Standby mode seems to work differently with the 501 than with the DirecTivo. When you put the 501 in standby mode, it would still put out a blank video signal, while the DirecTivo outputs NO video signal, so I get a "Unusable Signal" message on the TV. On the other hand, if you tried to put the 501 in standby while recording, it would look at you and say "Do you want to abort this recording?" I'm told that it's not necessary to put the unit in standby as the receiver is constantly receiving program data, while a power-down is necessary for the 5xx series in order to receive the nine-day guide.

The worst part about the TiVo is the on-screen guide. Dish's 501's guide came up a lot faster than Tivo's guide which appeared to be "paint by numbers". I wish there was a way to go through the guide faster. On the 501, you press the 30-second forward, it goes forward one day. 10-second back, it goes back one day in the guide. Enter a number and press left or right, it goes forward or back that many hours. But, it's not likely that I will use the program guide much. The Tivo includes a guide which allows you to scan by channel or time, and is much faster.

As for the remote... did I get a peanut remote? The DirecTivo remote is a IR remote only, but I had no problem controlling the DVR even though the remote wasn't pointed anywhere near the Tivo. Unlike the 501 remote which uses 4 AAA batteries, the DirecTivo remote requires 2 AA batteries. It is too soon to determine battery life at this time.

Am I saying that the DirecTivo is better than the 501? Yes, but we knew that already. Dish's software is strictly timer based, while the TiVo software is named based. But, someone at Echostar must be smoking something while putting his head in the sand if they expect the fee to succeed.
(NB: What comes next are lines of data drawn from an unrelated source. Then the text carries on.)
/-- A result word holds VALUE, STATUS and SEQ, and SEQ advances at each conversion end (R165). -/
def Obligations.ResultWordLayout : Prop :=
  (∀ (v : Int) (st q : Nat), -8388608 ≤ v → v ≤ 8388607 → st < 16 → q < 16 →
    valueOf (resultWord v st q) = v ∧ statusOf (resultWord v st q) = st ∧ seqOf (resultWord v st q) = q ∧
    ((resultWord v st q).toNat / 256 : Int) = v % 16777216 ∧ (resultWord v st q).toNat / 16 % 16 = st ∧
    (resultWord v st q).toNat % 16 = q) ∧
  (∀ (s : State) (ch : Fin 32) (smp : AfeSample) (ofs : Nat), afeConverts s.dev ch = true →
    windowEnds s.dev ch (s.dev.afe.ch.get ch) = some ofs → (s.dev.afe.ch.get ch).abandoned = false →
    ∃ d, Moves (.conversionEnd ch smp) s d ∧ (d.afe.ch.get ch).seq = ((s.dev.afe.ch.get ch).seq + 1) % 16)

/-- A conversion end forms the channel's result word, before what waits for it applies (R143, R164, R165, R166, R169,
R179). -/
def Obligations.ConversionEndFormsResult : Prop :=
  (∀ (s : State) (ch : Fin 32) (smp : AfeSample) (ofs : Nat), afeConverts s.dev ch = true →
    windowEnds s.dev ch (s.dev.afe.ch.get ch) = some ofs →
    let c := s.dev.afe.ch.get ch
    (c.abandoned = true → Moves (.conversionEnd ch smp) s (boundary afeHook (fun w => w.bnd == .convEnd ch)
      (when c.restart (afeRestart ch) (afeMod ch (windowPass s.dev ch) s.dev)))) ∧
    (c.abandoned = false →
      let w := (filterWindow s.dev ch c ofs smp).2
      ∃ (e : Dev) (v : Int) (st : Nat),
        Moves (.conversionEnd ch smp) s (boundary afeHook (fun w => w.bnd == .convEnd ch)
          (when ((c.brk.isSome && (breakCond s.dev ch w).isNone) || c.restart) (afeRestart ch) e)) ∧
        (e.afe.ch.get ch).word = (if afeDelivers e ch then
          some (resultWord v st ((c.seq + 1) % 16), s.dev.lift.fTick) else none) ∧
        (e.afe.ch.get ch).brk = breakCond s.dev ch w ∧
        (breakCond s.dev ch w ≠ none → afeDep s.dev ch = none → st = sBroken ∧ v = c.settled) ∧
        (∀ x k, afeDep s.dev ch = some x → x ≠ ch.val → depStatus s.dev ch = some (x, k) →
          k = sBroken ∨ k = sStale ∨ k = sSettling → v = c.settled) ∧
        (∀ x, x ≠ ch → e.afe.ch.get x = s.dev.afe.ch.get x))) ∧
  (∀ (s : State) (ch : Fin 32) (smp : AfeSample),
    afeConverts s.dev ch = false ∨ windowEnds s.dev ch (s.dev.afe.ch.get ch) = none → exec (.conversionEnd ch smp) s = .next s)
In addition, the DirecTivo is a dual-tuner DVR, and goes for $249 retail, which is about the same price for a single tuner Dish DVR. The Dish DVR performed what I expected for a fee-free DVR, but it is essentially a Digital VCR (although it has more timers). The TiVo software is superior in most respects than Dish's DVR software.

The HDVR2 lacks the ability to control a VCR. For some strange reason (software history, perhaps?), the 50xs had the option to DVR (which is the default), record to VCR (never got it to work), Auto-tune, and Reminder. All those are missing, along with Mr. Blinky the flashing clock that would pop up whenever a recording would go off in about 5 minutes even if you are watching something pre-recorded event.

But, the DirecTivo is designed to work best as a time-shifting device. It's great for catching that movie at 2:30 AM on Turner Classic Movies. But, as a stand-alone receiver, it has some limitations. I can look at my mother's HBH-SAs and there are some functions that are really nice that are simply not there. But, my mom will watch whatever's on. I time-shift. Whatever works.

So, what next? Hopefully, I can hook a UPS so that the HDVR2 will continue running through a power outage. And, I'm definitely going to upgrade the hard drives to something a little bit bigger in November once the major part of the warranty is up (end of November).

If you plan on getting a receiver, I would recommend looking at the manual beforehand for both Dish Network and DirecTV. The manual for the 50x series is located here, while you can view the manuals for the DirecTV Hughes HDVR2, Phillips DSR 7000, and RCA DVR29.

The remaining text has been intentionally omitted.